-- ==== Sys2Proof/Decode.lean ====
section
/-! DEFINITION. The Instruction Codec of 30_encoding.md: extension, layouts, Unpack, Pack, ImmEncode and its descriptors,
and on them the decoder and the encoder of instructions. -/

namespace Sys2Proof

/-! ## Extension and byte order -/

/-- `zext_N(v)` (00_scope.md R9). -/
def zext (n : Nat) (v : Word) : Word := v &&& mask n

/-- `sext_N(v)`, 1 ≤ N ≤ 31 (00_scope.md R9). -/
def sext (n : Nat) (v : Word) : Word :=
  if v.getLsbD (n - 1) then (v &&& mask n) ||| ~~~(mask n) else v &&& mask n

/-- The value of bytes that lie least significant first (20_memory.md R32). -/
def littleEndian : List Byte → Word
  | [] => 0#32
  | b :: bs => b.setWidth 32 ||| (littleEndian bs <<< 8)

/-- The low `n` bytes of a value, least significant first: byte i holds bits 8i+7..8i (20_memory.md R33). -/
def bytesOf : Nat → Word → List Byte
  | 0, _ => []
  | n + 1, v => v.setWidth 8 :: bytesOf n (v >>> 8)

/-! ## Layouts -/

/-- The six field layouts of 30_encoding.md R49. -/
inductive Layout where
  | l27 | l24 | l21 | l18 | l16 | l6
  deriving DecidableEq, Repr

/-- The immediate width N of a layout (R49). -/
def Layout.width : Layout → Nat
  | .l27 => 27
  | .l24 => 24
  | .l21 => 21
  | .l18 => 18
  | .l16 => 16
  | .l6 => 6

/-- The layout has a field at offset 24 (R54). -/
def Layout.hasFieldA : Layout → Bool
  | .l27 => false
  | .l24 | .l21 | .l18 | .l16 | .l6 => true

/-- The layout has a field at offset 21 (R54). -/
def Layout.hasFieldB : Layout → Bool
  | .l27 | .l24 => false
  | .l21 | .l18 | .l16 | .l6 => true

/-- The layout has a field at offset 18 (R54). -/
def Layout.hasFieldC : Layout → Bool
  | .l27 | .l24 | .l21 => false
  | .l18 | .l16 | .l6 => true

/-- The layout of each mnemonic (R62); JSR's is the parameter `JSR_LAYOUT` (R52). -/
def layoutOf (c : Config) : Mnemonic → Layout
  | .and | .or | .xor | .not | .add | .adc | .sub | .cmp | .xchg | .mult | .div | .mov => .l6
  | .load | .store => .l18
  | .push | .pop => .l6
  | .moviu => .l16
  | .addi | .addiu | .cmpiu => .l24
  | .shift => .l21
  | .jne | .jl => .l27
  | .jsr =>
    match c.jsrLayout with
    | .l27 => .l27
    | .l24 => .l24
  | .jmp => .l27
  | .jr => .l24
  | .sys => .l27
  | .swapcc => .l6
  | .halt => .l27

/-! ## Unpack and Pack -/

/-- What `Unpack` gives for a word (R53). `valid` is `mnemonic.isSome`. -/
structure Unpacked where
  op : BitVec 5
  mnemonic : Option Mnemonic
  layout : Option Layout
  fa : BitVec 3
  fb : BitVec 3
  fc : BitVec 3
  imm : Word
  d : Option (BitVec 3)
  s : Option (BitVec 3)
  m : Option (BitVec 3)
  deriving DecidableEq, Repr

/-- The mnemonic `OPCODE_MAP` gives an opcode, if any (R62, R63). -/
def mnemonicOf (map : OpcodeMap) (op : BitVec 5) : Option Mnemonic :=
  Mnemonic.all.find? fun m => map.code m == op

/-- The destination role of the field-layout multiplex (R50, and R52 for JSR). -/
def roleD (layout : Layout) (m : Mnemonic) (fa : BitVec 3) : Option (BitVec 3) :=
  match layout with
  | .l27 => if m = .jsr then some fa else none
  | .l24 | .l21 | .l18 | .l16 | .l6 => some fa

/-- The source role of the multiplex (R50). -/
def roleS (layout : Layout) (fb : BitVec 3) : Option (BitVec 3) :=
  match layout with
  | .l27 | .l24 | .l21 => none
  | .l18 | .l16 | .l6 => some fb

/-- The modifier role of the multiplex (R50, D4). -/
def roleM (layout : Layout) (fb fc : BitVec 3) : Option (BitVec 3) :=
  match layout with
  | .l27 | .l24 => none
  | .l21 => some fb
  | .l18 | .l16 | .l6 => some fc

/-- The sub-fields at their fixed offsets (R47). -/
def opField (w : Word) : BitVec 5 := w.extractLsb' 27 5
def fieldA (w : Word) : BitVec 3 := w.extractLsb' 24 3
def fieldB (w : Word) : BitVec 3 := w.extractLsb' 21 3
def fieldC (w : Word) : BitVec 3 := w.extractLsb' 18 3

/-- `Unpack(w)`, total on every word (R53). -/
def unpack (c : Config) (w : Word) : Unpacked :=
  match mnemonicOf c.opcodeMap (opField w) with
  | some m =>
    { op := opField w
      mnemonic := some m
      layout := some (layoutOf c m)
      fa := fieldA w
      fb := fieldB w
      fc := fieldC w
      imm := w &&& mask (layoutOf c m).width
      d := roleD (layoutOf c m) m (fieldA w)
      s := roleS (layoutOf c m) (fieldB w)
      m := roleM (layoutOf c m) (fieldB w) (fieldC w) }
  | none =>
    { op := opField w
      mnemonic := none
      layout := none
      fa := fieldA w
      fb := fieldB w
      fc := fieldC w
      imm := w &&& mask 27
      d := none
      s := none
      m := none }

/-- A supplied field cut to 3 bits, or zero where the layout has no such field (R54, D39). -/
def suppliedField (present : Bool) (v : Word) : Word := if present then v &&& mask 3 else 0#32

/-- `Pack` of a mnemonic's opcode, three fields and an immediate (R54). -/
def pack (c : Config) (m : Mnemonic) (fa fb fc imm : Word) : Word :=
  ((c.opcodeMap.code m).setWidth 32 <<< 27)
    ||| (suppliedField (layoutOf c m).hasFieldA fa <<< 24)
    ||| (suppliedField (layoutOf c m).hasFieldB fb <<< 21)
    ||| (suppliedField (layoutOf c m).hasFieldC fc <<< 18)
    ||| (imm &&& mask (layoutOf c m).width)

/-! ## Decoding -/

/-- Why bytes decode to no instruction. -/
inductive DecodeError where
  /-- The opcode belongs to no mnemonic (R63): executing the word is the undefined stop. -/
  | unassignedOpcode (op : BitVec 5)
  /-- Fewer than the four bytes of an instruction word (R46). -/
  | truncated (length : Nat)
  deriving DecidableEq, Repr

/-- A role the handler reads. R50 gives every handler's roles a field, so the default is never taken. -/
def readRole (role : Option (BitVec 3)) : BitVec 3 := role.getD 0#3

/-- The instruction of a mnemonic, its operands taken from the roles and the immediate of `Unpack` (R56, R62). -/
def instrOf (m : Mnemonic) (u : Unpacked) : Instr :=
  match m with
  | .and => .and (readRole u.d) (readRole u.s)
  | .or => .or (readRole u.d) (readRole u.s)
  | .xor => .xor (readRole u.d) (readRole u.s)
  | .not => .not (readRole u.d) (readRole u.s)
  | .add => .add (readRole u.d) (readRole u.s)
  | .adc => .adc (readRole u.d) (readRole u.s)
  | .sub => .sub (readRole u.d) (readRole u.s)
  | .cmp => .cmp (readRole u.d) (readRole u.s)
  | .xchg => .xchg (readRole u.d) (readRole u.s)
  | .mult => .mult (readRole u.d) (readRole u.s)
  | .div => .div (readRole u.d) (readRole u.s)
  | .mov => .mov (readRole u.d) (readRole u.s)
  | .load => .load (readRole u.d) (readRole u.s) (readRole u.m) (u.imm.setWidth 18)
  | .store => .store (readRole u.d) (readRole u.s) (readRole u.m) (u.imm.setWidth 18)
  | .push => .push (readRole u.d)
  | .pop => .pop (readRole u.d)
  | .moviu => .moviu (readRole u.d) (u.imm.setWidth 16)
  | .addi => .addi (readRole u.d) (u.imm.setWidth 24)
  | .addiu => .addiu (readRole u.d) (u.imm.setWidth 24)
  | .cmpiu => .cmpiu (readRole u.d) (u.imm.setWidth 24)
  | .shift => .shift (readRole u.d) (readRole u.m) (u.imm.setWidth 21)
  | .jne => .jne (u.imm.setWidth 27)
  | .jl => .jl (u.imm.setWidth 27)
  | .jsr => .jsr (readRole u.d) (u.imm.setWidth 27)
  | .jmp => .jmp (u.imm.setWidth 27)
  | .jr => .jr (readRole u.d) (u.imm.setWidth 24)
  | .sys => .sys (u.imm.setWidth 27)
  | .swapcc => .swapcc (readRole u.d)
  | .halt => .halt

/-- The instruction a word stands for, or the name of the refusal (R53, R63). -/
def decodeWord (c : Config) (w : Word) : Except DecodeError Instr :=
  match mnemonicOf c.opcodeMap (opField w) with
  | some m => .ok (instrOf m (unpack c w))
  | none => .error (.unassignedOpcode (opField w))

/-- Decoding of any bytes: one instruction word, least significant byte first (R46), and the bytes that follow it. -/
def decode (c : Config) : List Byte → Except DecodeError (Instr × List Byte)
  | b0 :: b1 :: b2 :: b3 :: rest =>
    match decodeWord c (littleEndian [b0, b1, b2, b3]) with
    | .ok i => .ok (i, rest)
    | .error e => .error e
  | bytes => .error (.truncated bytes.length)

/-- The instruction the decoder reads from a word of spec/opcode_table.json (bit 0 the word's least significant bit)
under the reference parameters. -/
def decodeTableWord (nbits w : Nat) : Option Instr :=
  match decode referenceConfig (bytesOf 4 (BitVec.ofNat 32 (w % 2 ^ nbits))) with
  | .ok (i, _) => some i
  | .error _ => none

/-! ## Encoding -/

/-- The word of an instruction: `Pack` of its roles and immediate, zero for every role it does not use (R54, R67). -/
def encodeWord (c : Config) (i : Instr) : Word :=
  match i with
  | .and d s | .or d s | .xor d s | .not d s | .add d s | .adc d s | .sub d s | .cmp d s | .xchg d s | .mult d s
  | .div d s | .mov d s => pack c i.mnemonic (d.setWidth 32) (s.setWidth 32) 0#32 0#32
  | .load d s m imm | .store d s m imm =>
    pack c i.mnemonic (d.setWidth 32) (s.setWidth 32) (m.setWidth 32) (imm.setWidth 32)
  | .push d | .pop d | .swapcc d => pack c i.mnemonic (d.setWidth 32) 0#32 0#32 0#32
  | .moviu d imm => pack c i.mnemonic (d.setWidth 32) 0#32 0#32 (imm.setWidth 32)
  | .addi d imm | .addiu d imm | .cmpiu d imm | .jr d imm =>
    pack c i.mnemonic (d.setWidth 32) 0#32 0#32 (imm.setWidth 32)
  | .shift d m imm => pack c i.mnemonic (d.setWidth 32) (m.setWidth 32) 0#32 (imm.setWidth 32)
  | .jsr d imm => pack c i.mnemonic (d.setWidth 32) 0#32 0#32 (imm.setWidth 32)
  | .jne imm | .jl imm | .jmp imm | .sys imm => pack c i.mnemonic 0#32 0#32 0#32 (imm.setWidth 32)
  | .halt => pack c i.mnemonic 0#32 0#32 0#32 0#32

/-- The instruction's bytes as memory holds them (R46). -/
def encode (c : Config) (i : Instr) : List Byte := bytesOf 4 (encodeWord c i)

/-- The bits of a word that an instruction's handler reads, the opcode among them (R51, R56). Every other bit is
ignored: in L6 the modifier, the immediate and bits 17:6, in L16 s, m and bits 17:16, and all of HALT's immediate. -/
def usedBits : Mnemonic → Word
  | .and | .or | .xor | .not | .add | .adc | .sub | .cmp | .xchg | .mult | .div | .mov => 0xFFE00000#32
  | .push | .pop | .swapcc => 0xFF000000#32
  | .moviu => 0xFF00FFFF#32
  | .load | .store | .addi | .addiu | .cmpiu | .shift | .jne | .jl | .jsr | .jmp | .jr | .sys => 0xFFFFFFFF#32
  | .halt => 0xF8000000#32

/-! ## The immediate encode function and the assembler's operands -/

/-- The result of `ImmEncode`: the field value and the two warnings (R57). -/
structure ImmEncoded where
  value : Word
  warnAlign : Bool
  warnRange : Bool
  deriving DecidableEq, Repr

/-- `v` after step 1 of R57. -/
def immRelative (v : Word) (relative : Bool) (address : Word) : Word := if relative then v - address else v

/-- `v` after step 5 of R57: arithmetic shift when signed, logical when not. -/
def immShifted (v : Word) (signed : Bool) (shift : Nat) : Word := if signed then v.sshiftRight shift else v >>> shift

/-- `ImmEncode(v, size, signed, shift, relative, address)`, its seven steps in the order of R57. -/
def immEncode (v : Word) (size : Nat) (signed : Bool) (shift : Nat) (relative : Bool) (address : Word) : ImmEncoded :=
  let v1 := immRelative v relative address
  let expected := if signed && v1.msb then ~~~(mask size) else 0#32
  let v5 := immShifted v1 signed shift
  { value := v5 &&& mask size
    warnAlign := v1 &&& mask shift != 0#32
    warnRange := v5 &&& ~~~(mask size) != expected }

/-- An immediate-operand descriptor (R61). -/
structure Descriptor where
  shift : Nat
  signed : Bool
  size : Nat
  relative : Bool
  deriving DecidableEq, Repr

/-- The descriptor of each mnemonic with an immediate operand (R61, D27). -/
def descriptorOf (c : Config) : Mnemonic → Option Descriptor
  | .load | .store => some ⟨0, true, 18, false⟩
  | .moviu => some ⟨0, false, 16, false⟩
  | .addi => some ⟨0, true, 24, false⟩
  | .addiu | .cmpiu => some ⟨0, false, 24, false⟩
  | .shift => some ⟨0, false, 21, false⟩
  | .jne | .jl => some ⟨2, true, 27, true⟩
  | .jsr =>
    match c.jsrLayout with
    | .l27 => some ⟨2, true, 27, true⟩
    | .l24 => some ⟨2, true, 24, true⟩
  | .jmp => some ⟨2, true, 27, false⟩
  | .jr => some ⟨2, true, 24, false⟩
  | .sys => some ⟨2, false, 27, false⟩
  | .and | .or | .xor | .not | .add | .adc | .sub | .cmp | .xchg | .mult | .div | .mov | .push | .pop | .swapcc
  | .halt => none

/-- The immediate the assembler packs for an operand: `ImmEncode` by the descriptor, zero without one (R61). -/
def assembleImmediate (c : Config) (m : Mnemonic) (operand address : Word) : ImmEncoded :=
  match descriptorOf c m with
  | some k => immEncode operand k.size k.signed k.shift k.relative address
  | none => ⟨0#32, false, false⟩

/-- The operands of a source line, tokenized: the registers Rd and Rs, the size or shift kind, and the value of the
immediate operand (R67). A form reads only the operands it has. -/
structure AsmOperands where
  rd : BitVec 3
  rs : BitVec 3
  modifier : BitVec 3
  operand : Word
  deriving DecidableEq, Repr

/-- The fields each form packs (R67), as (fa, fb, fc). -/
def assembledFields (m : Mnemonic) (o : AsmOperands) : BitVec 3 × BitVec 3 × BitVec 3 :=
  match m with
  | .and | .or | .xor | .not | .add | .adc | .sub | .cmp | .xchg | .mult | .div | .mov => (o.rd, o.rs, 0#3)
  | .load | .store => (o.rd, o.rs, o.modifier)
  | .push | .pop | .swapcc => (o.rd, 0#3, 0#3)
  | .moviu | .addi | .addiu | .cmpiu => (o.rd, 0#3, 0#3)
  | .shift => (o.rd, o.modifier, 0#3)
  | .jne | .jl | .jmp | .sys | .halt => (0#3, 0#3, 0#3)
  | .jsr | .jr => (o.rd, 0#3, 0#3)

/-- The word of a source line at an address (R61, R67). -/
def assemble (c : Config) (address : Word) (m : Mnemonic) (o : AsmOperands) : Word :=
  let f := assembledFields m o
  pack c m (f.1.setWidth 32) (f.2.1.setWidth 32) (f.2.2.setWidth 32) (assembleImmediate c m o.operand address).value

end Sys2Proof
end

+ + + +

■ What the task requires
An exact copy of the lines above, from the one containing "let expected := if" through the one containing "(fa, fb, fc). -/", is the whole of the answer.

■ Completed task
  let expected := if signed && v1.msb then ~~~(mask size) else 0#32
  let v5 := immShifted v1 signed shift
  { value := v5 &&& mask size
    warnAlign := v1 &&& mask shift != 0#32
    warnRange := v5 &&& ~~~(mask size) != expected }

/-- An immediate-operand descriptor (R61). -/
structure Descriptor where
  shift : Nat
  signed : Bool
  size : Nat
  relative : Bool
  deriving DecidableEq, Repr

/-- The descriptor of each mnemonic with an immediate operand (R61, D27). -/
def descriptorOf (c : Config) : Mnemonic → Option Descriptor
  | .load | .store => some ⟨0, true, 18, false⟩
  | .moviu => some ⟨0, false, 16, false⟩
  | .addi => some ⟨0, true, 24, false⟩
  | .addiu | .cmpiu => some ⟨0, false, 24, false⟩
  | .shift => some ⟨0, false, 21, false⟩
  | .jne | .jl => some ⟨2, true, 27, true⟩
  | .jsr =>
    match c.jsrLayout with
    | .l27 => some ⟨2, true, 27, true⟩
    | .l24 => some ⟨2, true, 24, true⟩
  | .jmp => some ⟨2, true, 27, false⟩
  | .jr => some ⟨2, true, 24, false⟩
  | .sys => some ⟨2, false, 27, false⟩
  | .and | .or | .xor | .not | .add | .adc | .sub | .cmp | .xchg | .mult | .div | .mov | .push | .pop | .swapcc
  | .halt => none

/-- The immediate the assembler packs for an operand: `ImmEncode` by the descriptor, zero without one (R61). -/
def assembleImmediate (c : Config) (m : Mnemonic) (operand address : Word) : ImmEncoded :=
  match descriptorOf c m with
  | some k => immEncode operand k.size k.signed k.shift k.relative address
  | none => ⟨0#32, false, false⟩

/-- The operands of a source line, tokenized: the registers Rd and Rs, the size or shift kind, and the value of the
immediate operand (R67). A form reads only the operands it has. -/
structure AsmOperands where
  rd : BitVec 3
  rs : BitVec 3
  modifier : BitVec 3
  operand : Word
  deriving DecidableEq, Repr

/-- The fields each form packs (R67), as (fa, fb, fc). -/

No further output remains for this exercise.